* **Your task**:
In the entries below, find the line with "the buffer. -/" and the line with "pick (R122). -/". Return those two lines and all lines between them, exactly.

Saved data entries:

-- ==== Sys2Proof/Machine/Feedback.lean ====
section
/-! DEFINITION. The commands of the feedback interface: edges, SSI words, faults, pulses, configuration writes and reads
(05_feedback.md). -/
namespace Sys2Proof.Machine

/-- The outcome of a command: always a next state. -/
abbrev Res := Host.Outcome State Fault Refusal

/-- PD9 is powered, so the feedback registers are accessible (R418). -/
def axisUp (s : State) : Bool := (s.domain 9).up

/-- Sticky bits that a channel fault of each cause sets beside CH_FAULT (R114, R129). -/
def faultSticky : BitVec 4 → Nat
  | 0#4 => 4 | 1#4 => 3 | 2#4 => 5 | 3#4 => 7 | _ => 8

/-- A channel fault: RECOVERY, VALID 0, CH_FAULT with its cause, the record, and the mapped axis to FAULT (R114, R129). -/
def State.channelFault (s : State) (c : Fin 96) (cause : BitVec 4) : State :=
  let h := s.ch c
  let s1 := s.modCh c fun h => { h with mode := .recovery, latch := { h.latch with valid := false }, p := none, lastSame := false }
  let s2 := ((s1.fbSet c 2).fbSet c (faultSticky cause)).emit 10 0x001#12
    [nat32 c.val 0 ||| at32 cause 8 ||| at32 h.axis 16 ||| bitAt h.mapped 23, int32 h.raw]
  if h.mapped then s2.faultAxis (Fin.ofNat 80 h.axis.toNat) else s2

/-- A raw edge of sign `d` at time `t`: the raw count changes, the trace is written and the reported count follows; a count that
would pass ±(2^47 − 1) is a channel fault instead (R106, R114, R117, R127). -/
def State.rawEdge (s : State) (c : Fin 96) (d : Int) (t : Nat) : State :=
  let h := s.ch c
  if posMax < h.raw + d ∨ h.raw + d < -posMax then s.channelFault c 4#4
  else
    let s1 := (s.modCh c fun h => { h with raw := h.raw + d, rawE := t }).trace c (if d < 0 then 1#2 else 0#2) (h.raw + d) t
    s1.follow c d t

/-- Edge time of a level change accepted in this tick (R109). -/
def edgeTime (s : State) (c : Fin 96) : Nat :=
  let h := s.ch c
  s.now - (h.filt.toNat + 2) * 8 - (if h.inmode = 4#3 then h.debounce.toNat * 1000 else 0)

/-- Sign of a quadrature transition of A (`onA`) or of B to a new level: +1 when A leads B (R106). -/
def quadSign (onA : Bool) (a b : Bool) : Int :=
  if onA then (if a != b then 1 else -1) else (if a == b then 1 else -1)

/-- Sign of a magnetic switch activation: that of the set-point speed of the mapped axis, or of its last non-zero one (R106). -/
def switchSign (s : State) (c : Fin 96) : Int :=
  let h := s.ch c
  if h.mapped then (s.pax (Fin.ofNat 80 h.axis.toNat)).spDir else 1

/-- The count of a level change on a channel: its sign, or the fault or cancellation that takes its place (R106, R110). -/
inductive EdgeKind where
  /-- no count -/
  | none
  /-- one count -/
  | count (d : Int)
  /-- up and down pulses cancel -/
  | coincident
  /-- A and B change together in quadrature -/
  | illegal
  deriving DecidableEq, Repr

/-- What new levels of A and B, where they change, count for (R106, R110). -/
def edgeKind (s : State) (c : Fin 96) (a b : Option Bool) : EdgeKind :=
  let h := s.ch c
  let ra := decide (a = some true) && !h.levelA
  let rb := decide (b = some true) && !h.levelB
  let ca := decide (a = some (!h.levelA))
  let cb := decide (b = some (!h.levelB))
  match h.inmode with
  | 1#3 =>
    let bBefore := if s.now < h.bTime + 16 then !h.levelB else h.levelB
    if ra then .count (if bBefore then -1 else 1) else .none
  | 2#3 => if ra && rb then .coincident else if ra then .count 1 else if rb then .count (-1) else .none
  | 3#3 =>
    if ca && cb then .illegal
    else if ca then .count (quadSign true (!h.levelA) h.levelB)
    else if cb then .count (quadSign false h.levelA (!h.levelB))
    else .none
  | 4#3 => if ra then .count (switchSign s c) else .none
  | _ => .none

/-- FB_EDGE (R106, R109, R110, R117): a level change accepted at the inputs of a channel is registered and counted. -/
def execFbEdge (c : Fin 96) (a b : Option Bool) (s : State) : Res :=
  let h := s.ch c
  if s.domain 9 = .run then
    let k := edgeKind s c a b
    let s1 := s.modCh c fun h =>
      { h with
        levelA := a.getD h.levelA, levelB := b.getD h.levelB
        bTime := if b = some (!h.levelB) then s.now else h.bTime }
    match k with
    | .none => .next s1
    | .count d => .next (if h.wireCond then s1 else s1.rawEdge c (if h.invDir then -d else d) (edgeTime s c))
    | .coincident => .next (s1.fbSet c 11)
    | .illegal => .next (s1.channelFault c 1#4)
  else .next s

/-- TRIG_PULSE_END (R126): the oldest pulse of an output ends; the output goes inactive when no pulse holds it. -/
def execTrigPulseEnd (t : Fin 8) (s : State) : Res :=
  let g := s.fb.trig[t]
  match g.pulses.min? with
  | none => .next s
  | some e =>
    let s1 := s.reach e
    let left := g.pulses.filter fun x => decide (s1.now < x)
    let s2 := { s1 with fb.trig := upd s1.fb.trig t fun g => { g with pulses := left } }
    .next (if left.isEmpty then s2.driveTrig t false else s2)

/-- SSI_TRANSFER_START (R111, R113): the clock of an SSI channel starts; a start that falls before the end of the previous
transfer waits for that end. -/
def execSsiTransferStart (c : Fin 96) (s : State) : Res :=
  let h := s.ch c
  if s.domain 9 = .run && decide (h.inmode = 5#3) && s.tb.running then
    if h.ssiStart.isSome then .next (s.modCh c fun h => { h with ssiAgain := true })
    else
      let s1 := s.modCh c fun h => { h with ssiStart := some (s.now, s.tb.pickNum + 1#32) }
      .next { s1 with out := .ssi c.val :: s1.out }
  else .next s

/-- The bits of a Gray-coded word turned into binary, from bit `n` − 1 downward (R111). -/
def grayDecode (w : Nat) : Nat → Nat → Nat → Nat
  | 0, _, acc => acc
  | n + 1, prev, acc =>
    let b := (w / 2 ^ n + prev) % 2
    grayDecode w n b (acc + b * 2 ^ n)

/-- Parity of a number's low `n` bits. -/
def parityBit (w : Nat) : Nat → Nat
  | 0 => 0
  | n + 1 => (w / 2 ^ n + parityBit w n) % 2

/-- The step of a good word against the last one over `n` bits: none at exactly half the range (R113). -/
def ssiStep (n w prev : Nat) : Option Int :=
  let d := (w + 2 ^ n - prev) % 2 ^ n
  if d < 2 ^ (n - 1) then some d
  else if d = 2 ^ (n - 1) then none
  else some ((d : Int) - 2 ^ n)

/-- A bad SSI word is discarded and counted; the third in a row is a channel fault that persists (R112, R114). -/
def State.ssiBad (s : State) (c : Fin 96) : State :=
  let n := (s.ch c).ssiRun + 1
  let s1 := (s.modCh c fun h => { h with errBad := satInc h.errBad, ssiRun := n }).fbSet c 5
  if n = 3 then (s1.modCh c fun h => { h with ssiCond := true }).channelFault c 2#4 else s1

/-- The condition of a channel fault has ended: the edge history is cleared at this instant (R114). -/
def State.conditionEnd (s : State) (c : Fin 96) : State := s.modCh c fun h => { h.clearHistory s.now with wireCond := false, ssiCond := false }

/-- A good SSI word with value `w` and sample time `t` (R113, R117, R119, R127). -/
def State.ssiGood (s : State) (c : Fin 96) (w t : Nat) (rtd : Nat) : State :=
  let s0 := if (s.ch c).ssiCond then s.conditionEnd c else s
  let h := s0.ch c
  let s1 := s0.modCh c fun h => { h with rtd := BitVec.ofNat 11 rtd, ssiRun := 0, wPrev := some w }
  match h.wPrev with
  | none =>
    let s2 := (s1.modCh c fun h => { h with raw := w, ssiPrevTime := t }).trace c 3#2 w t
    s2.reportEdge c w h.dir t 1
  | some prev =>
    match ssiStep h.bits.toNat w prev with
    | none => s1
    | some d =>
      if posMax < h.raw + d ∨ h.raw + d < -posMax then s1.channelFault c 4#4
      else
        let s2 := s1.modCh c fun h =>
          if d = 0 then h
          else
            { h with
              raw := h.raw + d, rawE := t
              p := if 0 < d * h.ssiPrevStep ∧ ¬ h.tss.toNat * 1000000 ≤ t - h.e then some (t - h.ssiPrevTime) else none
              cnt := d.natAbs, ssiPrevStep := d, ssiPrevTime := t }
        let s3 := s2.trace c 3#2 (h.raw + d) t
        if d = 0 then s3 else s3.follow c d t

/-- SSI_WORD (R111 to R113): the word of a transfer is complete; a bad word is discarded, a good one moves the count. -/
def execSsiWord (c : Fin 96) (raw : BitVec 40) (par startLow : Bool) (rtd : Option (BitVec 16)) (s : State) : Res :=
  let h := s.ch c
  match h.ssiStart with
  | none => .next s
  | some (t0, forPick) =>
    if s.domain 9 = .run && decide (h.inmode = 5#3) then
      let n := h.bits.toNat
      let pos := raw.toNat % 2 ^ n
      let w := if h.gray then grayDecode pos n 0 0 else pos
      let delay : Nat := (rtd.map fun r => r.toNat).getD 0
      let parBad :=
        (decide (h.parity = 1#2) && decide ((parityBit pos n + par.toNat) % 2 ≠ 0)) ||
        (decide (h.parity = 2#2) && decide ((parityBit pos n + par.toNat) % 2 ≠ 1))
      let step := match h.wPrev with
        | some prev => ssiStep n w prev
        | none => some 0
      let jump := decide (h.jumpMax ≠ 0#16) && (match step with
        | some d => decide (h.jumpMax.toNat < d.natAbs)
        | none => decide (h.jumpMax.toNat < 2 ^ (n - 1)))
      let bad := startLow || rtd.isNone || decide (2000 < delay) || parBad || jump
      let s1 := s.modCh c fun h =>
        { h with
          ssiStart := if h.ssiAgain then some (s.now, s.tb.pickNum + 1#32) else none, ssiAgain := false }
      let s2 := if h.ssiAgain then { s1 with out := .ssi c.val :: s1.out } else s1
      let late := !newer forPick s.tb.pickNum
      let s3 := if late then (s2.modCh c fun h => { h with errLate := satInc h.errLate }).fbSet c 6 else s2
      if bad then .next (s3.ssiBad c)
      else if step.isNone then .next (s3.channelFault c 3#4)
      else .next (s3.ssiGood c w (t0 + delay / 2) delay)
    else .next s

/-- WIRE_FAULT (R114): an input pair stays below the fail-safe threshold for 1 µs. -/
def execWireFault (c : Fin 96) (s : State) : Res :=
  let h := s.ch c
  if s.domain 9 = .run && decide (h.inmode ≠ 0#3) && !h.wireCond then
    .next ((s.modCh c fun h => { h with wireCond := true }).channelFault c 0#4)
  else .next s

/-- FAULT_CONDITION_END (R114): the persisting condition of a channel fault ends. -/
def execFaultConditionEnd (c : Fin 96) (s : State) : Res :=
  if s.domain 9 = .run && (s.ch c).cond then .next (s.conditionEnd c) else .next s

/-- FB_CFG_WRITE (R107): INMODE 6 or 7, SSI on a channel above 31 and an AXIS above 79 are ignored. -/
def execFbCfgWrite (c : Fin 96) (v : BitVec 32) (s : State) : Res :=
  let mode := field v 0 3
  let bad := decide (6 ≤ mode.toNat) || (decide (mode = 5#3) && decide (32 ≤ c.val)) || decide (79 < (field v 10 7).toNat)
  .next (s.fbConfig c bad fun h => { h with cfgNext := some v })

/-- FB_TIMING_WRITE (R107): T_SS from 1 to 1,000 ms. -/
def execFbTimingWrite (c : Fin 96) (v : BitVec 32) (s : State) : Res :=
  let tss := (field v 0 10).toNat
  .next (s.fbConfig c (decide (tss = 0) || decide (1000 < tss)) fun h => { h with timingNext := some v })

/-- FB_SSI_WRITE (R107, R111): DIV 120 to 12,000, PARITY 0 to 2, BITS 8 to 40. -/
def execFbSsiWrite (c : Fin 96) (v : BitVec 32) (s : State) : Res :=
  let div := (field v 10 14).toNat
  let bits := (field v 0 6).toNat
  let bad := decide (div < 120) || decide (12000 < div) || decide (field v 6 2 = 3#2) || decide (bits < 8) || decide (40 < bits)
  .next (s.fbConfig c bad fun h => { h with ssiNext := some v })

/-- FB_SSI_LEAD_WRITE (R107). -/
def execFbSsiLeadWrite (c : Fin 96) (v : BitVec 32) (s : State) : Res :=
  .next (s.fbConfig c false fun h => { h with leadNext := some v })

/-- FB_TRIG_CFG_WRITE (R126): a width of 0 is ignored and sets TRIG_REJ. -/
def execFbTrigCfgWrite (t : Fin 8) (v : BitVec 32) (s : State) : Res :=
  if !axisUp s then .next s
  else if field v 0 16 = 0#16 then .next { s with fb.trigRej := true }
  else .next { s with fb.trig := upd s.fb.trig t fun g => { g with width := field v 0 16, pol := bit v 16 } }

/-- FB_TRACE_W0_READ (R127): the oldest entry is popped and its words captured; an empty buffer reads 0. -/
def execFbTraceW0Read (s : State) : Res :=
  if !axisUp s then .next { s with rdata := [0#32] }
  else match s.fb.trace with
    | e :: r => .next { s with fb.trace := r, fb.traceCap := e, rdata := [e[0]] }
    | [] => .next { s with fb.traceCap := Vector.replicate 4 0#32, rdata := [0#32] }

/-- TRACE_CLR: FB_TRACE_CTRL.CLR empties the buffer. -/
def execTraceClr (s : State) : Res := if axisUp s then .next { s with fb.trace := [] } else .next s

/-- A signed number as 64 bits. -/
def int64 (v : Int) : BitVec 64 := BitVec.ofInt 64 v

/-- FB_POS_LO_READ: returns x_k[31:0] and captures POS_HI, SPEED and EDGE of the same pick (R122). -/
def execFbPosLoRead (c : Fin 96) (s : State) : Res :=
  if !axisUp s then .next { s with rdata := [0#32] }
  else
    let l := (s.ch c).latch
    .next { s.modCh c fun h =>
      { h with cap := some ((int64 l.x >>> 32).setWidth 32, int64 l.v, BitVec.ofNat 64 l.e) } with rdata := [int32 l.x] }

end Sys2Proof.Machine
end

* **Solved exercise**:
/-- TRACE_CLR: FB_TRACE_CTRL.CLR empties the buffer. -/
def execTraceClr (s : State) : Res := if axisUp s then .next { s with fb.trace := [] } else .next s

/-- A signed number as 64 bits. -/
def int64 (v : Int) : BitVec 64 := BitVec.ofInt 64 v

/-- FB_POS_LO_READ: returns x_k[31:0] and captures POS_HI, SPEED and EDGE of the same pick (R122). -/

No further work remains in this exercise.